> _EXERCISE AIM_:
Starting with the line that contains "namespace Sys2Proof.Machine" and stopping after the line that contains "theorem Config.Q_lt (c", return each line below exactly as written, with no others.

Stored data:
-- ==== Sys2Proof/Machine/Flags.lean ====
section
/-! DEFINITION. The four error conditions, their flags in `ERR`, and the saturating counter (60_exceptions.md R240,
10_state.md R34, R35). -/

namespace Sys2Proof.Machine

/-- The error conditions of R240. -/
inductive Condition where
  | underrun | framingError | queueOverflow | offsetOutOfRange
  deriving DecidableEq, Repr

/-- A condition's code, its bit number in `ERR` (R240). -/
def Condition.code : Condition → Nat
  | .underrun => 0
  | .framingError => 1
  | .queueOverflow => 2
  | .offsetOutOfRange => 3

/-- A condition's flag as a mask of `ERR` (R34). -/
def Condition.flag (c : Condition) : U16 := 1#16 <<< c.code

/-- `satinc`: one more, but 65535 stays (00_scope.md R13, 10_state.md R35). -/
def satinc (n : U16) : U16 := if n.toNat < 65535 then n + 1 else 65535#16

/-- What the counters of `raise` become: the counter of the condition goes up by `satinc`; `OffsetOutOfRange` has none (R240). -/
def urunAfter (c : Condition) (n : U16) : U16 :=
  match c with
  | .underrun => satinc n
  | .framingError => n
  | .queueOverflow => n
  | .offsetOutOfRange => n

/-- `FERR_CNT` after a condition (R240). -/
def ferrAfter (c : Condition) (n : U16) : U16 :=
  match c with
  | .underrun => n
  | .framingError => satinc n
  | .queueOverflow => n
  | .offsetOutOfRange => n

/-- `QOVF_CNT` after a condition (R240). -/
def qovfAfter (c : Condition) (n : U16) : U16 :=
  match c with
  | .underrun => n
  | .framingError => n
  | .queueOverflow => satinc n
  | .offsetOutOfRange => n

end Sys2Proof.Machine
end

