-- ==== Sys2Proof/Laws/Config.lean ====
section
/-! SUPPORT. The constraints of 00_scope.md R8, read off a parameter record. -/

namespace Sys2Proof

theorem Config.constraints (c : Config) :
    1 ≤ c.B ∧ c.B ≤ c.Q ∧ 2 ≤ c.Q ∧ c.Q ≤ 65534 ∧ 1 ≤ c.midiqCap ∧ 1 ≤ c.nbuf ∧ c.gainMax < 32768 ∧
      1 ≤ c.dofsReset ∧ c.dofsReset ≤ c.Q - 1 ∧ c.gainReset ≤ c.gainMax ∧ 0 < c.sampleRate := by
  have h := c.ok
  simp only [Params.ok, Bool.and_eq_true, decide_eq_true_eq] at h
  tauto

theorem Config.B_pos (c : Config) : 0 < c.B := c.constraints.1

theorem Config.B_le_Q (c : Config) : c.B ≤ c.Q := c.constraints.2.1

theorem Config.two_le_Q (c : Config) : 2 ≤ c.Q := c.constraints.2.2.1

theorem Config.Q_lt (c : Config) : c.Q < 65535 := by have := c.constraints; omega

theorem Config.midiqCap_pos (c : Config) : 0 < c.midiqCap := by have := c.constraints; omega

theorem Config.nbuf_pos (c : Config) : 0 < c.nbuf := by have := c.constraints; omega

theorem Config.gainMax_lt (c : Config) : c.gainMax < 32768 := by have := c.constraints; omega

end Sys2Proof
end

> _RESPONSE TO THIS TASK_:
namespace Sys2Proof.Machine

/-- The error conditions of R240. -/
inductive Condition where
  | underrun | framingError | queueOverflow | offsetOutOfRange
  deriving DecidableEq, Repr

/-- A condition's code, its bit number in `ERR` (R240). -/
def Condition.code : Condition → Nat
  | .underrun => 0
  | .framingError => 1
  | .queueOverflow => 2
  | .offsetOutOfRange => 3

/-- A condition's flag as a mask of `ERR` (R34). -/
def Condition.flag (c : Condition) : U16 := 1#16 <<< c.code

/-- `satinc`: one more, but 65535 stays (00_scope.md R13, 10_state.md R35). -/
def satinc (n : U16) : U16 := if n.toNat < 65535 then n + 1 else 65535#16

/-- What the counters of `raise` become: the counter of the condition goes up by `satinc`; `OffsetOutOfRange` has none (R240). -/
def urunAfter (c : Condition) (n : U16) : U16 :=
  match c with
  | .underrun => satinc n
  | .framingError => n
  | .queueOverflow => n
  | .offsetOutOfRange => n

/-- `FERR_CNT` after a condition (R240). -/
def ferrAfter (c : Condition) (n : U16) : U16 :=
  match c with
  | .underrun => n
  | .framingError => satinc n
  | .queueOverflow => n
  | .offsetOutOfRange => n

/-- `QOVF_CNT` after a condition (R240). -/
def qovfAfter (c : Condition) (n : U16) : U16 :=
  match c with
  | .underrun => n
  | .framingError => n
  | .queueOverflow => satinc n
  | .offsetOutOfRange => n

end Sys2Proof.Machine
end

-- ==== Sys2Proof/Laws/Config.lean ====
section
/-! SUPPORT. The constraints of 00_scope.md R8, read off a parameter record. -/

namespace Sys2Proof

theorem Config.constraints (c : Config) :
    1 ≤ c.B ∧ c.B ≤ c.Q ∧ 2 ≤ c.Q ∧ c.Q ≤ 65534 ∧ 1 ≤ c.midiqCap ∧ 1 ≤ c.nbuf ∧ c.gainMax < 32768 ∧
      1 ≤ c.dofsReset ∧ c.dofsReset ≤ c.Q - 1 ∧ c.gainReset ≤ c.gainMax ∧ 0 < c.sampleRate := by
  have h := c.ok
  simp only [Params.ok, Bool.and_eq_true, decide_eq_true_eq] at h
  tauto

theorem Config.B_pos (c : Config) : 0 < c.B := c.constraints.1

theorem Config.B_le_Q (c : Config) : c.B ≤ c.Q := c.constraints.2.1

theorem Config.two_le_Q (c : Config) : 2 ≤ c.Q := c.constraints.2.2.1

theorem Config.Q_lt (c : Config) : c.Q < 65535 := by have := c.constraints; omega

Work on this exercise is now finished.